Key methodologies include:

  1. Feature Extraction: Utilizing WS features drawn from the mutual trajectory of V-I waveforms to distinguish between appliance signatures based on load taxonomy.
  2. Classification Algorithms: Implementing multiple classification algorithms to analyze the predictive accuracy of WS features versus PQ and HAR features.
  3. Optimization Strategy: Employing differential evolution techniques, particularly an enhanced variant (EDE), for optimizing model parameters to achieve optimal classification precision.
  4. Monte Carlo Simulations: Conducting extensive simulations to evaluate classification precision across varying operational conditions, including noise variations and dynamic load scenarios.

Numerical Results

Through empirical evaluations, wave-shape features demonstrate superior or equivalent predictive capabilities compared to traditional benchmarks. Notably, WS features require fewer dimension parameters than HAR, achieving competitive predictive accuracy with fewer computational resources. This performance trait accentuates their resilience to high-noise environments and dynamic, varying load patterns. The results indicate a general robustness of WS features across the tested algorithms, with precision of prediction comparable to or better than other methods in several instances.

Implications and Future Directions

The implications extend beyond mere academic evaluation; the paper proposes wave-shape features as viable candidates for enhancing semi-automated and fully automated NILM systems. The differential evolution approach adopted for parameter tuning signifies a promising avenue for further research on optimizing NILM system components with metaheuristic methodologies. In broader applications, these advancements suggest potential for deployment within smart grids and sophisticated energy management systems, enhancing load profiling, anomaly detection, and energy efficiency.

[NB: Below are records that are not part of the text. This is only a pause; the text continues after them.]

-- ==== Sys2Proof/Machine/Step.lean ====
section
/-! DEFINITION. One step of the machine: the next turn of the schedule, or the model's own choice (spec/00_scope.md R10, R528;
log entry 1). -/

namespace Sys2Proof.Machine

open Sys2Proof

/-- One step. -/
def step (s : State) : Host.Outcome State Fault Refusal :=
  match s.agenda with
  | t :: rest => turn t { s with agenda := rest }
  | [] =>
    match s.defaultTurn with
    | some t => turn t { s with turnNo := s.turnNo + 1 }
    | none => .next s

/-- s with the instruction of an opcode-table word placed where the next step fetches it. -/
def State.withFetchWord (s : State) (nbits w : Nat) : State := s.placeInstr (leBytes (max 4 (nbits / 8)) w)

end Sys2Proof.Machine
end

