/-- R393 to R399, R403: a tracker fires the ready point it finds; a count waiting to be sent is written to the array
and sent to the next band; a message raises a ghost copy and never lowers it; a failed array access fails the frontier
launch. A point completed at the count of a line moves the count on by one, and a later point waits in the window.
R403 makes a frontier launch Stopped when no point runs or is parked: that this is so once the records of as many
points as are in flight have been withdrawn from each band, and the advanced counts are written, is the model's choice
(log entries 28 and 45), as is that a band with a count for the array and a ready point fires first where both fail
(log entry 45). -/
def Obligations.FrontierEvents : Prop :=
  (∀ (s u : State) (cl e : Nat), fireBand cl e s = .ok true u → exec (.frontierFire cl e) s = .next u) ∧
  (∀ (s : State) (cl e : Nat) (t : Trk) (x : Line), s.trk cl e = t → t.ended = false → s.fntState t = .running →
    t.inFlight < t.infl → t.ndim = 1 → t.lo = 0 → t.hi = 1 → t.held.look 0 = some x → x.comp = 0#64 → x.fired = 0#64 →
    x.count < t.last → t.vecs = [[1, 0, 0]] → t.ext = [t.last] → 2 ≤ t.weight →
    ∃ u, exec (.frontierFire cl e) s = .next u ∧
      u.recs = s.recs ++ [(s.fewest (.engine cl 1) (coresOf cl), .engine cl 1, t.record cl e 0 x.count)] ∧
      ((u.trk cl e).held.look 0).map (·.fired) = some 1#64 ∧ (u.trk cl e).weight = t.weight - 1 ∧ u.mem = s.mem) ∧
  (∀ (s u : State) (cl e l n : Nat) (rest : List (Nat × Nat)), (s.trk cl e).outbox = (l, n) :: rest →
    writeCount ((s.trk cl e).eng cl) (s.trk cl e) l n s = .ok () u →
    let v := u.modTrk cl e (fun t => { t with outbox := rest })
    ((s.trk cl e).bands[(s.trk cl e).band + 1]? = none → exec (.boundaryCountSend cl e) s = .next v) ∧
    (∀ c f, (s.trk cl e).bands[(s.trk cl e).band + 1]? = some (c, f) → exec (.boundaryCountSend cl e) s =
      .next (v.modTrk c f (fun x => { x with inbox := x.inbox ++ [(l, n)] })))) ∧
  (∀ (s : State) (cl e l n : Nat) (rest : List (Nat × Nat)), (s.trk cl e).inbox = (l, n) :: rest →
    exec (.frontierMessage cl e) s = .next (s.modTrk cl e (fun t => { t with inbox := rest }.takeMessage l n))) ∧
  (∀ (t : Trk) (l m n : Nat), t.ghost.look l = some m → (t.takeMessage l n).ghost.look l = some (max m n)) ∧
  (∀ (s : State) (cl e : Nat), (s.trk cl e).ended = false → (s.trk cl e).first = (cl, e) → (s.trk cl e).st = .stopping →
    (∀ b ∈ (s.trk cl e).bands, (s.trk b.1 b.2).outbox = [] ∧
      (s.trk b.1 b.2).flying.length ≤ (s.trk b.1 b.2).withdrawn.length) →
    exec (.frontierStopped cl e) s = .next (s.modTrk cl e (fun t => { t with st := .stopped }))) ∧
  (∀ (s u v : State) (cl e : Nat) (f : EngFail), (s.trk cl e).ended = false → (s.trk cl e).gen ≠ 0 →
    fireBand cl e s = .error f v ∨ (∃ b w, fireBand cl e s = .ok b w ∧ sendBoundary cl e w = .error f v) → f ≠ .later →
    fntFail (s.trk cl e) f.fnt f.block (s.keepErrs v) = .ok () u → exec (.frontierArrayFault cl e) s = .next u) ∧
  (∀ (x : Line), x.comp = 0#64 → x.finish 0 = { count := x.count + 1, comp := 0#64, fired := wputb x.fired 0 false >>> 1 }) ∧
  (∀ (x : Line) (k : Nat), x.comp = 0#64 → 0 < k → k < 64 →
    x.finish k = { count := x.count, comp := wputb 0#64 k true, fired := wputb x.fired k false })
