theorem witness_TileInstructions : tiled.running 0 = true ∧
    ((tiled.ctx 0).seq = [] ∧ (tiled.ctx 0).acc 6 = none) ∧
    (let m (v : Nat) : Nat := v &&& maskOf (tiled.ctx 0).claimed
     m 0x80 ≠ 0 ∧ m 0x7E = 0 ∧ (bitsOf8 0x7E).length ≤ (tiled.core 0).freeAccs.length ∧
     (bitsOf8 0x7E).length = (tiled.core 0).freeAccs.length) ∧
    (let k := tiled.core 0 |>.setAcc 1 { st := .taskHeld }
     k.freeAccs.length < (bitsOf8 0x7E).length) ∧
    ((tiled.core 0).pnd 7 = false ∧ ((tiled.core 0).acc 7).st ≠ .failed ∧ (tiled.ctx 0).claimed = [0, 7]) ∧
    ((tiled.g0 (fun k => { k with tileq := [aTileOp .ld] })).core 0).pnd 7 = true ∧
    (let s := tiled.g0 (fun k => k.setAcc 7 { st := .failed, gen := 1, err := 0x7F8000000000#64 })
     ((s.ctx 0).claimed.filter (fun n => (0x80 : Nat) == 0 || (0x80 : Nat).testBit n)) = [7] ∧ (s.core 0).pnd 7 = false ∧
     ((s.core 0).acc 7).st = .failed) ∧
    (base.core 0).freeAccs.head? = some 0 ∧
    (let c := tiled.ctx 0
     c.vs ≠ 0 ∧ c.frozen = none ∧ c.seq.length < 16 ∧
     (let c := { c with vtype := 0x10#64, vl := 16 }
      let x : VI := { w := rowWord 0#7 (0#2 ++ 7#3) 6#5 31#5, vl := c.vl, vt := c.vtype, op1 := 0#64, op2 := 0#64, vs := 0 }
      (!x.ill && (decide (wfld c.mxfmt 3 0 > 6) || x.sew == accWidth c.mxfmt) && x.groupOk 31 x.sew) = true)) ∧
    (entryOf (rowWord 0#7 (0#2 ++ 7#3) 6#5 31#5) 0#64).namesRow (7#3).toNat = true ∧
    (entryOf (rowWord 1#7 31#5 6#5 (0#2 ++ 7#3)) 0#64).namesRow (7#3).toNat = true ∧
    (entryOf (rowWord 0#7 (0#2 ++ 7#3) 6#5 31#5) 0#64).namesRow (6#3).toNat = false ∧
    (entryOf (rowWord 0#7 (0#2 ++ 7#3) 6#5 31#5) 0#64).bits ≠ 0#32 ∧ isFof (rowWord 0#7 (0#2 ++ 7#3) 6#5 31#5) = false := by
  decide +kernel

/-- A multiply whose B, in core 1's scratchpad, is read by multicast with tag 5 and count 2. -/
def aCast : TileOp :=
  { kind := .mma, dst := 7, gen := 1, a := scratchPa 0 0, b := scratchPa 1 0, mxcast := 0x820005#64, running := true }
/-- base with operations in core 0's queue. -/
def tileQ (l : List TileOp) : State := base.g0 (fun k => { k with tileq := l })
/-- An open entry for the first piece of B, joined by a core. -/
def aComb (g : Nat) : Comb := { tag := 5, piece := scratchPa 1 0, cnt := 2, cores := [g] }

theorem witness_MatrixUnit :
    (let s := tileQ [{ aTileOp .zero with a := scratchPa 0 0 }]
     let o := { aTileOp .zero with a := scratchPa 0 0 }
     (s.core 0).tileq = o :: [] ∧ o.running = false ∧ (s.core 0).halted = false ∧ s.inTransit 0 = false ∧ o.casts = false ∧
     ((s.tilePieces 0 o.plainPieces).map (fun u => u.tilePoison o.plain (fun _ => true))) = some none) ∧
    (let s := ((tileQ [aTileOp .zero]).k0 (fun c => { c with moving := some { rank := 0, target := 63, retire := false, wasHalted := false, by_ := 0 } })).g0
       (fun k => { k with halted := true })
     s.drains 0 = true ∧ (s.core 0).halted = true) ∧
    (let o := { aTileOp .ld with running := true, res := some (0#32768, []) }
     o.running = true ∧ o.again = false ∧ o.castPieces = [] ∧ o.task = none ∧ o.kind ≠ .st ∧ o.kind ≠ .stc ∧ o.bad = none ∧
     ((tileQ [o]).core 0).tileq = o :: [] ∧ (tileQ [o]).inTransit 0 = false) ∧
    (let o := { aTileOp .ld with running := true, bad := some (0x7F8000000000#64, scratchPa 0 0) }
     let s := (tileQ [o]).g0 (fun k => k.setAcc 7 { st := .claimed, gen := 1 })
     ((s.core 0).acc o.dst).gen = o.gen ∧ (s.core 0).tileq = o :: [] ∧ o.castPieces = [] ∧ o.task = none) ∧
    ((∀ q ∈ aCast.got, q.1 ≠ scratchPa 1 0) ∧ aCast.running = true) ∧
    (let s := tileQ [aCast]
     let p := scratchPa 1 0 / 64
     aCast.castPieces.contains (p * 64) = true ∧ (scratchAt (p * 64)).1 = 0 * 64 + 1 ∧ wfld aCast.mxcast 15 0 = 5 ∧
     (if wfld aCast.mxcast 22 16 > 64 then 0 else wfld aCast.mxcast 22 16) = 2 ∧ s.inTransit 1 = false ∧
     (s.core 1).comb.find? (fun x => x.tag == 5 && x.piece == p * 64) = none ∧ (s.core 1).comb.length < 16) ∧
    (let s := (tileQ [aCast]).modCore 1 (fun k => { k with comb := [aComb 63] })
     ((s.core 1).comb.find? (fun x => x.tag == 5 && x.piece == scratchPa 1 0)) = some (aComb 63) ∧
     (aComb 63).cores.contains 0 = false ∧ (aComb 63).cnt = (aComb 63).cores.length + 1 ∧
     (s.closeComb 1 { aComb 63 with cores := [63, 0] }).isSome = true ∧ (s.core 1).comb[0]? = some (aComb 63) ∧
     (s.closeComb 1 (aComb 63)).isSome = true) ∧
    (aTileOp .zero).kind = .zero ∧ ((aTileOp .add).kind = .add ∧ wfld (aTileOp .add).mxfmt 3 0 = 0 ∧ 31 < 32) := by
  decide +kernel

/-! ### Witnesses: channels and strips -/

/-- A channel open for gets over the last KiB of core 0's scratchpad. -/
def aChan : Chan :=
  { st := .openGet, base := 0x7F000003FC00, len := 1024, wm := 0x7F000003FC00#64, ip := 0x7F000003FC00, ident := { priv := .m } }
/-- base with channel 7 in a state. -/
def channelled (ch : Chan) : State := base.c0 (·.setChan 7 ch)
/-- A channel descriptor over 1 KiB. -/
def aChanDsc : List Byte := fieldBytes 32 [(0, 8, 0x7F000003FC00), (8, 4, 1024)]
/-- channelled with a layout of one row of 1024 bytes in v31. -/
def layouted : State := (channelled aChan).c0 (fun c => { c with vtype := 0x18#64, vl := 1 }.setElem 31 64 0 1024)

/-- The request of layouted for its row, at the near end of channel 7. -/
def layoutReq (s : State) : ChanReq :=
  { far := 0, dims := layoutOf (s.ctx 0) 31 1, at_ := ((s.ctx 0).chan 7).ip, total := 1024, sent := 0, cls := none, home := none,
    since := s.tick + 1 }

theorem witness_ChannelInstructions :
    ((atOwn 16).xr 6#5).toNat % 32 ≠ 0 ∧
    (let ch := (base.ctx 0).chan 7
     ch.st = .closed) ∧
    (let ch := { aChan with ip := 0x7F0000040000 }
     ch.st ≠ .closed ∧ ch.wm.toNat < min (0x7F0000040000#64).toNat ch.ip ∧ ch.st.faulted = false ∧ ch.wm.toNat < ch.ip ∧
     min (0x7F000003FC00#64).toNat ch.ip ≤ ch.wm.toNat ∧
     ({ ch with st := .faultGet } : Chan).st.faulted = true) ∧
    (aChan.st.faulted = false ∧ aChan.ip ≤ aChan.wm.toNat ∧ aChan.st ≠ .cancelling) ∧
    (let s := ownBytes 0x100 aChanDsc
     s.running 0 = true ∧ (s.xr 6#5).toNat % 32 = 0 ∧ (s.ctx 0).queuedMem true true = false ∧
     okIs (loadBytes (s.xr 6#5) 32 s.begun) (fun bs u =>
       let f (o k : Nat) : Nat := leNat ((bs.drop o).take k)
       let ch : Chan := { aChan with ident := identOf (u.ctx 0) (u.ctx 0).priv 0, satp := (u.ctx 0).satp }
       ((u.ctx 0).chan 7).st == .closed && chanBase 0 (f 0 8) (f 8 4) == some 0x7F000003FC00 && decide (f 12 1 ≤ 1) &&
       f 13 3 == 0 && f 16 8 == 0 && f 24 8 == 0 && (u.ctx 0).chanFree 0 7 ch &&
       (ch.starts 0).all (fun x => u.permits x 1024 true ch.ident == .yes)) = true) ∧
    (let s := { channelled aChan with mem := Memory.writeN [] (scratchPa 0 0x100) aChanDsc }
     ((s.ctx 0).chan 7).st ≠ .closed) ∧
    (let s := layouted
     let c := s.ctx 0
     let x : VI := { w := 0x0200005B#32, vl := c.vl, vt := c.vtype, op1 := 0#64, op2 := 0#64, vs := 0 }
     let dims := layoutOf c 31 c.vl
     c.vs ≠ 0 ∧ c.seq = [] ∧ c.vstart = 0#64 ∧ (!x.ill && x.sew == 64 && x.groupOk 31 64) = true ∧
     looks (x.use 31 64) s.begun = true ∧ (c.chan 7).st = .openGet ∧ layoutOk dims = true ∧
     layoutTotal dims ≤ (c.chan 7).base + (c.chan 7).len - (c.chan 7).ip ∧ layoutTotal dims = 1024 ∧
     s.performed 0 true true 2 = true ∧
     ((s.begun.tock.modCtx 0 (·.setChan 7 { c.chan 7 with
       ip := (c.chan 7).ip + 1024, reqs := [layoutReq s] })).settleChan 0 c.cid 7).isSome = true) ∧
    (let s := layouted.c0 (fun c => c.setChan 7 { aChan with st := .openPut })
     ((s.ctx 0).chan 7).st = .openPut ∧ (s.ctx 0).putMeets 0 (layoutReq s) = none) ∧
    (let s := layouted.c0 (fun c => (c.setChan 7 { aChan with st := .openPut }).setChan 6 { aChan with st := .faultGet, ip := 0x7F0000040000 })
     ((s.ctx 0).chan 7).st = .openPut ∧ (s.ctx 0).putMeets 0 (layoutReq s) = some 6) := by decide +kernel

/-- A request of 4096 bytes from the last page of the address space. -/
def aReq : ChanReq :=
  { far := 2 ^ 64 - 4096, dims := [(4096, 0)], at_ := 0x7F0000000000, total := 4096, sent := 0, cls := none, home := none }
/-- A piece of a channel that gets 64 bytes within core 0's scratchpad. -/
def aPiece : Piece :=
  { owner := .chan 0 7, read := 0x7F0000000000#64, write := 0x7F000003FC00#64, len := 64, near := 0x7F000003FC00,
    ident := { priv := .m }, satp := 0#64, cls := none, launch := 0, mask := 0, get := true, first := true, req := 0x7F000003FC00 }
/-- aChan with one request for that piece, and the piece under way. -/
def pieced (p : Piece) : State := (channelled { aChan with
  ip := 0x7F000003FC40,
  reqs := [{ aReq with far := 0x7F0000000000, dims := [(64, 0)], at_ := 0x7F000003FC00, total := 64, sent := 64 }] }).g0
    (fun k => { k with pieces := [p] })
/-- A strip that loads the last 16 bytes of the own scratchpad into v31. -/
def aStrip (src : Nat) : Strip := { v := true, src := src, vd := 31, sew := 2, count := 4, stride := 4, ident := { priv := .m } }
/-- base with strip 3. -/
def stripped (src : Nat) : State := base.c0 (·.setStrip 3 (aStrip src))

theorem witness_ChannelsAndStrips :
    (let s := channelled { aChan with base := 0x7F0000000000, len := 4096, reqs := [aReq] }
     (s.findCid 0 0).isSome = true ∧ (((s.findCid 0 0).bind (fun c => c.nextPiece 0 7))).isSome = true) ∧
    (aReq.dims = [(4096, 0)] ∧ aReq.sent = 0 ∧ aReq.total = 4096 ∧ aReq.far < 2 ^ 64 ∧ aReq.far % 4096 + 4096 ≤ 4096 ∧
      aReq.at_ % 4096 + 4096 ≤ 4096) ∧
    (let s := pieced aPiece
     (s.core 0).pieces[0]? = some aPiece ∧ aPiece.done = false ∧ aPiece.fail = none ∧ (s.runPiece 0 aPiece).isSome = true) ∧
    (let p := { aPiece with done := true }
     let u := (pieced p).g0 (fun k => { k with pieces := k.pieces.eraseIdx 0 })
     ((pieced p).core 0).pieces[0]? = some p ∧ p.owner = .chan 0 7 ∧
     ((u.modCid 0 0 (fun c => c.setChan 7 ((c.chan 7).land p))).settleChan 0 0 7).isSome = true) ∧
    ({ aPiece with fail := some (6, 0x7F0000000000) } : Piece).fail = some (6, 0x7F0000000000) ∧
    (aChan.st ≠ .cancelling ∧ aChan.whole = [] ∧ aPiece.near = aChan.wm.toNat ∧ aChan.st = .openGet) ∧
    (let s := channelled { aChan with st := .faultGet }
     (s.core 0).inFlight 0 7 = false ∧ ((s.ctx 0).chan 7).st.faulted = true ∧ ((s.ctx 0).chan 7).sigOr = false ∧
     ((s.ctx 0).chan 7).sig = 0) ∧
    (((channelled { aChan with st := .cancelling }).ctx 0).chan 7).st = .cancelling ∧
    ([ChanState.faultGet, .cancelling].all (fun st =>
      let s := channelled { aChan with st := st, owesOr := true, sig := 0x7F0000000008 }
      let ch := (s.ctx 0).chan 7
      (s.core 0).inFlight 0 7 == false && (st == .cancelling || ch.st.faulted) && ch.sig != 0 && ch.owesOr &&
      decide ((s.signal (ch.eng 0 ch.sig) ch.sig (wfld (s.ctx 0).ulaunch 15 0) orSignal).2 = .done)) = true) ∧
    (let p := { aPiece with satp := 0x9000000000000001#64, read := 0x800000000000#64 }
     wfld p.satp 63 60 ≠ 0 ∧ canonical p.read.toNat = false) ∧
    (let ch := { aChan with st := .openPut, ip := 0x7F000003FC40, reqs := [{ aReq with
       far := 0x7F000003F000, dims := [(64, 0)], at_ := 0x7F000003FC00, total := 64 }] }
     let s := (channelled ch).c0 (fun c => c.setChan 6 { aChan with st := .faultGet, base := 0x7F000003F000, wm := 0x7F000003F000#64,
                                                                     ip := 0x7F000003F400 })
     ((s.ctx 0).pieceMeets 0 7) = some 6 ∧ (s.ctx 0).nextPiece 0 7 = none ∧ s.hartOfCid 0 0 = some 0 ∧ s.running 0 = true ∧
     (s.slot 0).noIrq = false ∧ (s.ctx 0).priv = ((s.ctx 0).chan 7).ident.priv) := by
  decide +kernel

theorem witness_ChannelsAndStrips_strips :
    (let c := vecBase.ctx 0
     let w : IWord := 2#6 ++ 1#1 ++ 7#5 ++ 6#5 ++ 3#3 ++ 31#5 ++ 0x5b#7
     let x : VI := { w := w, vl := c.vl, vt := c.vtype, op1 := 0#64, op2 := 0#64, vs := 0 }
     c.vs ≠ 0 ∧ c.frozen = none ∧ c.seq.any (fun e => isFof e.bits) = false ∧ c.seq.length < 16 ∧
     (!x.ill && x.groupOk 31 x.sew) = true ∧ c.vl ≠ 0 ∧ (0x7F8000000004#64).toNat % (x.sew / 8) = 0 ∧
     (sextW 4 32).toNat % (x.sew / 8) = 0 ∧ c.freeStrip.isSome = true ∧ (0x7F8000000002#64).toNat % (x.sew / 8) ≠ 0) ∧
    (let s := stripped 0x7F800003FFF0
     let t := (s.ctx 0).strip 3
     s.hartOfCid 0 0 = some 0 ∧ t.v = true ∧ t.fault = none ∧ t.groups.contains 0 = true ∧
     (s.landElems 0 3 t (t.groupElems 0)).2 = none ∧
     (match (s.engRead (t.eng 0 3) (t.addr 3) (t.width / 8)).2 with | .ok (_, ps) => !ps.any id | .error _ => false) = true) ∧
    (let s := (stripped 0x7F800003FFF0).setPoison (scratchPa 0 0x3FFE0) true
     let t := (s.ctx 0).strip 3
     (match (s.engRead (t.eng 0 3) (t.addr 3) (t.width / 8)).2 with | .ok (_, ps) => ps.any id | .error _ => false) = true) ∧
    (let c := (stripped 0x7F800003FFF0).c0 (fun c => { c with vpoison := [(31, 0#64, 0)] } |>.setStrip 3
       { aStrip 0x7F800003FFF0 with sew := 3, count := 4, stride := 8, landed := [1], data := [(2, 7)], bad := [3] })
     let t := (c.ctx 0).strip 3
     t.v = true ∧ t.sew ≤ 3 ∧ t.regs.1 ≤ 31 ∧ 31 < t.regs.1 + t.regs.2 ∧ t.groups ≠ [] ∧ t.cutAt = 0) ∧
    ((stripped 0x7F800003FFF0).ctx 0).vpoison = [] ∧ (vecBase.ctx 0).vl ≠ 0 ∧
    ((vecBase.c0 (fun c => { c with vl := 0 })).ctx 0).vl = 0 ∧
    (let c := (vecBase.c0 (fun c => { c with vl := 0, vstart := 1#64 })).ctx 0
     c.vl = 0 ∧ c.seq = [] ∧ c.vstart ≠ 0#64) ∧
    (let s := stripped 0x200000000000
     let t := (s.ctx 0).strip 3
     t.groups = 0 :: [] ∧ ((s.landElems 0 3 t (t.groupElems 0)).2.map (fun x => decide (x.2 ≠ .later))) = some true) := by
  decide +kernel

Future research could integrate these foundational results with unsupervised and online learning techniques, enhancing NILM systems' adaptability to evolving appliance landscapes and unforeseen electrical interference. The exploration of WS features in real-time applications alongside scalable service platforms would further cement their practical value in energy management and monitoring.

This paper's critical evaluation of WS features as effective classifiers sets a precedent for subsequent exploration in the field of NILM, emphasizing the need for continued refinement of analytical models in adapting to increasingly complex load environments.